WHAT NEEDS TO BE DONE => Please show all lines of the records that include "alightWriteLand".

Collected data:
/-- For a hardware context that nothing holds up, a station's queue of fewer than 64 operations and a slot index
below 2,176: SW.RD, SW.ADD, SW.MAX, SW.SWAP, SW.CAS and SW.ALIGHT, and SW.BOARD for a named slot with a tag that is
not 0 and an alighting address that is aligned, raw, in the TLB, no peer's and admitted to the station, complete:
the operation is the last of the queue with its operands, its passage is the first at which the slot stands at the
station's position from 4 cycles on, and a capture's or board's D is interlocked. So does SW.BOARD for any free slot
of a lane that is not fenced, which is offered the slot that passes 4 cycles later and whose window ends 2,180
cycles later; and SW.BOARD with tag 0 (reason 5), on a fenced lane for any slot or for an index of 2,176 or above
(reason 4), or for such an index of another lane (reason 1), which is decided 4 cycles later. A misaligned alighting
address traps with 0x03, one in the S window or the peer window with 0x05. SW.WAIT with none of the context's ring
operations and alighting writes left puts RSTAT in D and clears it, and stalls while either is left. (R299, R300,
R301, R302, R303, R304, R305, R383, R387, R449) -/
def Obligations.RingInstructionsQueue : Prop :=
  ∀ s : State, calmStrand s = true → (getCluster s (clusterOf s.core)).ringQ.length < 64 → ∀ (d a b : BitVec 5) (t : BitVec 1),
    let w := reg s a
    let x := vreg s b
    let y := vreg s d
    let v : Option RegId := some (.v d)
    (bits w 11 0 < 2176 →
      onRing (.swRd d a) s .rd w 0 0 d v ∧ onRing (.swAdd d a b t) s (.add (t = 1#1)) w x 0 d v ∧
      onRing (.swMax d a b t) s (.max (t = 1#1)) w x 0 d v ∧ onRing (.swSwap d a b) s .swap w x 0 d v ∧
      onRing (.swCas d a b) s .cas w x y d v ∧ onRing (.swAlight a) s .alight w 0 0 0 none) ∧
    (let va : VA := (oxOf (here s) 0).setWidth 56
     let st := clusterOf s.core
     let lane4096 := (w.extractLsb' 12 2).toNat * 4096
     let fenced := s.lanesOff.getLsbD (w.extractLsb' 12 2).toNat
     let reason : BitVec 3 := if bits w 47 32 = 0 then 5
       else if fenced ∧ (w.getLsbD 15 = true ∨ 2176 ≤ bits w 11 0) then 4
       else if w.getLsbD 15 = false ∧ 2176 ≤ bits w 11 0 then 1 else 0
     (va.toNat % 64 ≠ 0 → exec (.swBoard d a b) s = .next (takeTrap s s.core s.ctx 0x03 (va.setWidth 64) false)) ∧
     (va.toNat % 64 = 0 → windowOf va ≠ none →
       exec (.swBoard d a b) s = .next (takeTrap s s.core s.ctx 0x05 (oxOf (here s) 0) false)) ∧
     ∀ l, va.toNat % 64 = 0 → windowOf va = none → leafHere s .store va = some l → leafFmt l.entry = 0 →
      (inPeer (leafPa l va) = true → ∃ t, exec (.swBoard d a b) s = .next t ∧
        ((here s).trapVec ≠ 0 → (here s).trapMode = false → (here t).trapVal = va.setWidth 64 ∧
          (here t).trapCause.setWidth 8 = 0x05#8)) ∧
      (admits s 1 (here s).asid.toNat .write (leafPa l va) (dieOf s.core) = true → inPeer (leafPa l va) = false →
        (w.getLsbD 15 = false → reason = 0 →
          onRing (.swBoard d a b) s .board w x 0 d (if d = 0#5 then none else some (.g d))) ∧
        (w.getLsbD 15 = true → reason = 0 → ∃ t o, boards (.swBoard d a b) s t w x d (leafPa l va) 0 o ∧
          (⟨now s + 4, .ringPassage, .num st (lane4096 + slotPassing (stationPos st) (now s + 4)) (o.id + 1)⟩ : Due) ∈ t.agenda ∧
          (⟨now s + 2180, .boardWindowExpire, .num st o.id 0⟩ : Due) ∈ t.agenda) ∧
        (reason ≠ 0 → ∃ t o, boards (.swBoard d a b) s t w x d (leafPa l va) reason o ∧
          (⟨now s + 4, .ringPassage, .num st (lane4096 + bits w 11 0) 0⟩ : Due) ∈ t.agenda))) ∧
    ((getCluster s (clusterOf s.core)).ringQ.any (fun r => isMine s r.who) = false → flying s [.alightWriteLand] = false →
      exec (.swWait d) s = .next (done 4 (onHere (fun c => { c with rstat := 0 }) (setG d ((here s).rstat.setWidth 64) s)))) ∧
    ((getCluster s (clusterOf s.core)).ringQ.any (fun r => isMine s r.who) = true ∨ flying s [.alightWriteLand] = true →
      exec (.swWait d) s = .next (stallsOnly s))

RESULT BELOW =>
    ((getCluster s (clusterOf s.core)).ringQ.any (fun r => isMine s r.who) = false → flying s [.alightWriteLand] = false →
    ((getCluster s (clusterOf s.core)).ringQ.any (fun r => isMine s r.who) = true ∨ flying s [.alightWriteLand] = true →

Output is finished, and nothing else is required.